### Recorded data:
○ ○ ○ ○ ○
/-- A transmission that is gone does not come back when the one on the air ramps down. -/
theorem State.txUnit_setTx_none {s : State} {n : Nat} (h : s.txUnit n = none) (u : TxUnit) : (s.setTx u).txUnit n = none := by
  unfold State.txUnit State.setTx at *
  rw [List.find?_eq_none] at h ⊢
  intro v hv
  obtain ⟨v₀, hv₀, rfl⟩ := List.mem_map.mp hv
  have hid := h v₀ hv₀
  split
  · rename_i hsame
    rwa [← hsame]
  · exact hid

/-- The ramp-down leaves the receive units, and brings no transmission back. -/
theorem State.forceRampDown_units (s : State) (status : Nat) : (s.forceRampDown status).slot.rx = s.slot.rx ∧
    ∀ n, s.txUnit n = none → (s.forceRampDown status).txUnit n = none := by
  unfold State.forceRampDown
  split
  · split
    · have hslot : (s.enter .t 6).slot = s.slot := (s.enter_moves .t 6).1 .slot rfl
      refine ⟨(congrArg SlotEngine.rx hslot :), fun n hn => State.txUnit_setTx_none ?_ _⟩
      rwa [State.txUnit_congr (congrArg SlotEngine.tx hslot)]
    · exact ⟨rfl, fun _ hn => hn⟩
  · exact ⟨rfl, fun _ hn => hn⟩

theorem State.lockUp_units (s : State) : s.lockUp.slot.rx = s.slot.rx ∧
    ∀ n, s.txUnit n = none → s.lockUp.txUnit n = none := by
  obtain ⟨hrx, htx⟩ := ((s.raise 54).report 3 7 0 0).forceRampDown_units 8
  have hslot : ((s.raise 54).report 3 7 0 0).slot = s.slot := by simp
  unfold State.lockUp
  refine ⟨?_, fun n hn => ?_⟩
  · rw [State.requestReset_slot, hrx, hslot]
  · rw [State.txUnit_congr (congrArg SlotEngine.tx (State.requestReset_slot _ _))]
    refine htx n ?_
    rwa [State.txUnit_congr (congrArg SlotEngine.tx hslot)]

/-! A mismatch of a unit (R141). -/

theorem State.drop_units (s : State) (r : DropRec) : (s.drop r).slot.rx = s.slot.rx ∧ (s.drop r).slot.tx = s.slot.tx := by
  unfold State.drop
  split <;> exact ⟨rfl, rfl⟩

/-- A mismatch is recorded with E53, the units as they were; a third one within W slots locks up (log entry 25). -/
theorem State.mismatched_cases (s : State) (st : Nat) (r : DropRec) : ∃ z : State, z.slot.rx = s.slot.rx ∧
    z.slot.tx = s.slot.tx ∧ z.event 53 = true ∧ (s.mismatched st r = z ∨ s.mismatched st r = z.lockUp) := by
  unfold State.mismatched
  extract_lets counted reported raised now old slot recorded
  obtain ⟨hrx, htx⟩ := (counted.put SLE_TWINSTAT_LAST_ASN (r.asn % 65536)).drop_units r
  have hslot : raised.slot = ((counted.put SLE_TWINSTAT_LAST_ASN (r.asn % 65536)).drop r).slot := by simp [raised, reported]
  refine ⟨recorded, ?_, ?_, (State.event_raise reported 53 :), ?_⟩
  · exact (congrArg SlotEngine.rx hslot).trans hrx
  · exact (congrArg SlotEngine.tx hslot).trans htx
  · clear_value old now
    split
    · split
      · exact .inr rfl
      · exact .inl rfl
    · exact .inl rfl

/-- Of units gone before it, a mismatch brings none back; E53 is raised. -/
theorem State.mismatched_effect (s : State) (st : Nat) (r : DropRec) : (s.mismatched st r).event 53 = true ∧
    (∀ n, s.rxUnit n = none → (s.mismatched st r).rxUnit n = none) ∧
    ∀ n, s.txUnit n = none → (s.mismatched st r).txUnit n = none := by
  obtain ⟨z, hrx, htx, hevent, hsame | hlock⟩ := s.mismatched_cases st r
  · rw [hsame]
    exact ⟨hevent, fun n hn => (State.rxUnit_congr hrx n).trans hn, fun n hn => (State.txUnit_congr htx n).trans hn⟩
  · obtain ⟨hrxLock, htxLock⟩ := z.lockUp_units
    rw [hlock]
    refine ⟨z.lockUp_steady.event 53 (z.event_raise_of_event 54 hevent), fun n hn => ?_, fun n hn => htxLock n ?_⟩
    · exact (State.rxUnit_congr (hrxLock.trans hrx) n).trans hn
    · exact (State.txUnit_congr htx n).trans hn

theorem twinMismatch_rx {n : Nat} {u : RxUnit} {s : State} (hunit : s.rxUnit n = some u) :
    completes (.twinMismatch n) s fun t => t.rxUnit n = none ∧ t.event 53 = true := by
  have hid : u.id = n := by simpa using List.find?_some hunit
  obtain ⟨r, hr⟩ : ∃ r, s.mismatchRx u = (s.endRx u).mismatched u.stage r := ⟨_, rfl⟩
  have hexec : execTwinMismatch n s = goOn ((s.endRx u).mismatched u.stage r) := by
    unfold execTwinMismatch
    rw [hunit, ← hr]
  obtain ⟨hevent, hrx, -⟩ := (s.endRx u).mismatched_effect u.stage r
  exact completes_of_goOn hexec ⟨hrx n (hid ▸ s.rxUnit_endRx u), hevent⟩

/-- A data transmission in the pipeline: its descriptor completes with TWIN. -/
theorem twinMismatch_tx {n : Nat} {u : TxUnit} {s : State} (hrx : s.rxUnit n = none) (hunit : s.txUnit n = some u)
    (hphase : u.phase = .pipeline) (hkind : u.kind = .data) :
    completes (.twinMismatch n) s fun t => t.txUnit n = none ∧ t.event 53 = true := by
  have hid : u.id = n := by simpa using List.find?_some hunit
  obtain ⟨r, hr⟩ : ∃ r, s.mismatchTx u = (s.endTx u 8).mismatched u.stage r := by
    unfold State.mismatchTx
    simp only [hphase]
    exact ⟨_, rfl⟩
  have hexec : execTwinMismatch n s = goOn ((s.endTx u 8).mismatched u.stage r) := by
    unfold execTwinMismatch
    rw [hrx, hunit, ← hr]
  obtain ⟨hevent, -, htx⟩ := (s.endTx u 8).mismatched_effect u.stage r
  exact completes_of_goOn hexec ⟨htx n (hid ▸ s.txUnit_endTx (by simp [hkind]) 8), hevent⟩

theorem twintestInject_sequencer {v : Word} {s : State} (hmode : s.mode = modeTest) (hseq : bit v.toNat 9 = true) :
    completes (.twintestInject v) s fun t => t.event 54 = true ∧ t.power.resetReq.contains 0x0A = true := by
  have hexec : execTwintestInject v s = goOn s.lockUp := by
    unfold execTwintestInject
    rw [if_neg (not_not_intro hmode), if_pos hseq]
  exact completes_of_goOn hexec s.lockUp_effect

/-- R142: the stage and the bit of the next output that is corrupted. -/
theorem twintestInject_unit {v : Word} {s : State} (hmode : s.mode = modeTest) (hseq : bit v.toNat 9 = false) :
    completes (.twintestInject v) s fun t => t.slot.twinTest = some (slice v.toNat 0 4, slice v.toNat 4 5) := by
  have hexec : execTwintestInject v s =
      goOn { s with slot := { s.slot with twinTest := some (slice v.toNat 0 4, slice v.toNat 4 5) } } := by
    unfold execTwintestInject
    rw [if_neg (not_not_intro hmode), if_neg (Bool.eq_false_iff.mp hseq)]
  exact completes_of_goOn hexec rfl

/-! The rate accumulator of TNET (R163). -/

theorem rateAccumulatorOverflow_high {s : State} (h : (16000000000 : Int) ≤ s.mac.rateAcc) :
    completes (.rateAccumulatorOverflow) s fun t => t.tnet = (s.tnet + 2 ^ 64 - 1) % 2 ^ 64 ∧
      t.mac.rateAcc = s.mac.rateAcc - 16000000000 := by
  have hexec : execRateAccumulatorOverflow s = goOn { s with
      tnet := (s.tnet + 2 ^ 64 - 1) % 2 ^ 64, mac := { s.mac with rateAcc := s.mac.rateAcc - 16000000000 } } := by
    unfold execRateAccumulatorOverflow
    exact if_pos h
  exact completes_of_goOn hexec ⟨rfl, rfl⟩

theorem rateAccumulatorOverflow_low {s : State} (h : s.mac.rateAcc ≤ -(16000000000 : Int)) :
    completes (.rateAccumulatorOverflow) s fun t => t.tnet = (s.tnet + 1) % 2 ^ 64 ∧
      t.mac.rateAcc = s.mac.rateAcc + 16000000000 := by
  have hexec : execRateAccumulatorOverflow s = goOn { s with
      tnet := (s.tnet + 1) % 2 ^ 64, mac := { s.mac with rateAcc := s.mac.rateAcc + 16000000000 } } := by
    unfold execRateAccumulatorOverflow
    exact (if_neg (by omega)).trans (if_pos h)
  exact completes_of_goOn hexec ⟨rfl, rfl⟩

/-- Settles O15: each case of a boundary, of a mismatch and of the rate accumulator by its own lemma. That a stop goes before a
due swap and that the rate is carried per SE cycle is the model's choice (log entries 26 and 102). -/
theorem slotBoundariesAndLockstep : Obligations.SlotBoundariesAndLockstep := by
  unfold Obligations.SlotBoundariesAndLockstep
  exact ⟨fun a b _ => slotBoundary_next a b, fun a b _ => slotBoundary_stops a b, fun _ => firstProgramStart_starts,
    fun _ _ _ => twinMismatch_rx, fun _ _ _ => twinMismatch_tx, fun s => ⟨s.lockUp, rfl, s.lockUp_effect⟩,
    fun _ _ => twintestInject_sequencer, fun _ _ => twintestInject_unit, fun _ => rateAccumulatorOverflow_high,
    fun _ => rateAccumulatorOverflow_low⟩

end Sys2Proof.Machine

/-! ## Context commands, transmit queues, the completion FIFO and the delivery ring -/
namespace Sys2Proof.Machine

/-! Numbers and images in memory. -/

/-- What was stored reads back. -/
theorem State.bytes_setBytes (s : State) (a : Nat) (bs : List Byte) : (s.setBytes a bs).bytes a bs.length = bs :=
  List.ext_getElem (by simp [State.bytes]) fun k hk _ => by
    have hk : k < bs.length := by simpa [State.bytes] using hk
    simpa [State.bytes] using s.byte_setBytes a bs k hk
○ ○ ○ ○ ○
### TASK DETAILS:
Of the lines above, output exactly those from the line bearing "unfold State.forceRampDown" through the line bearing "theorem State.mismatched_effect (s", inclusive.

### RESULT OF THE TASK:
  unfold State.forceRampDown
  split
  · split
    · have hslot : (s.enter .t 6).slot = s.slot := (s.enter_moves .t 6).1 .slot rfl
      refine ⟨(congrArg SlotEngine.rx hslot :), fun n hn => State.txUnit_setTx_none ?_ _⟩
      rwa [State.txUnit_congr (congrArg SlotEngine.tx hslot)]
    · exact ⟨rfl, fun _ hn => hn⟩
  · exact ⟨rfl, fun _ hn => hn⟩

theorem State.lockUp_units (s : State) : s.lockUp.slot.rx = s.slot.rx ∧
    ∀ n, s.txUnit n = none → s.lockUp.txUnit n = none := by
  obtain ⟨hrx, htx⟩ := ((s.raise 54).report 3 7 0 0).forceRampDown_units 8
  have hslot : ((s.raise 54).report 3 7 0 0).slot = s.slot := by simp
  unfold State.lockUp
  refine ⟨?_, fun n hn => ?_⟩
  · rw [State.requestReset_slot, hrx, hslot]
  · rw [State.txUnit_congr (congrArg SlotEngine.tx (State.requestReset_slot _ _))]
    refine htx n ?_
    rwa [State.txUnit_congr (congrArg SlotEngine.tx hslot)]

/-! A mismatch of a unit (R141). -/

theorem State.drop_units (s : State) (r : DropRec) : (s.drop r).slot.rx = s.slot.rx ∧ (s.drop r).slot.tx = s.slot.tx := by
  unfold State.drop
  split <;> exact ⟨rfl, rfl⟩

/-- A mismatch is recorded with E53, the units as they were; a third one within W slots locks up (log entry 25). -/
theorem State.mismatched_cases (s : State) (st : Nat) (r : DropRec) : ∃ z : State, z.slot.rx = s.slot.rx ∧
    z.slot.tx = s.slot.tx ∧ z.event 53 = true ∧ (s.mismatched st r = z ∨ s.mismatched st r = z.lockUp) := by
  unfold State.mismatched
  extract_lets counted reported raised now old slot recorded
  obtain ⟨hrx, htx⟩ := (counted.put SLE_TWINSTAT_LAST_ASN (r.asn % 65536)).drop_units r
  have hslot : raised.slot = ((counted.put SLE_TWINSTAT_LAST_ASN (r.asn % 65536)).drop r).slot := by simp [raised, reported]
  refine ⟨recorded, ?_, ?_, (State.event_raise reported 53 :), ?_⟩
  · exact (congrArg SlotEngine.rx hslot).trans hrx
  · exact (congrArg SlotEngine.tx hslot).trans htx
  · clear_value old now
    split
    · split
      · exact .inr rfl
      · exact .inl rfl
    · exact .inl rfl

/-- Of units gone before it, a mismatch brings none back; E53 is raised. -/
theorem State.mismatched_effect (s : State) (st : Nat) (r : DropRec) : (s.mismatched st r).event 53 = true ∧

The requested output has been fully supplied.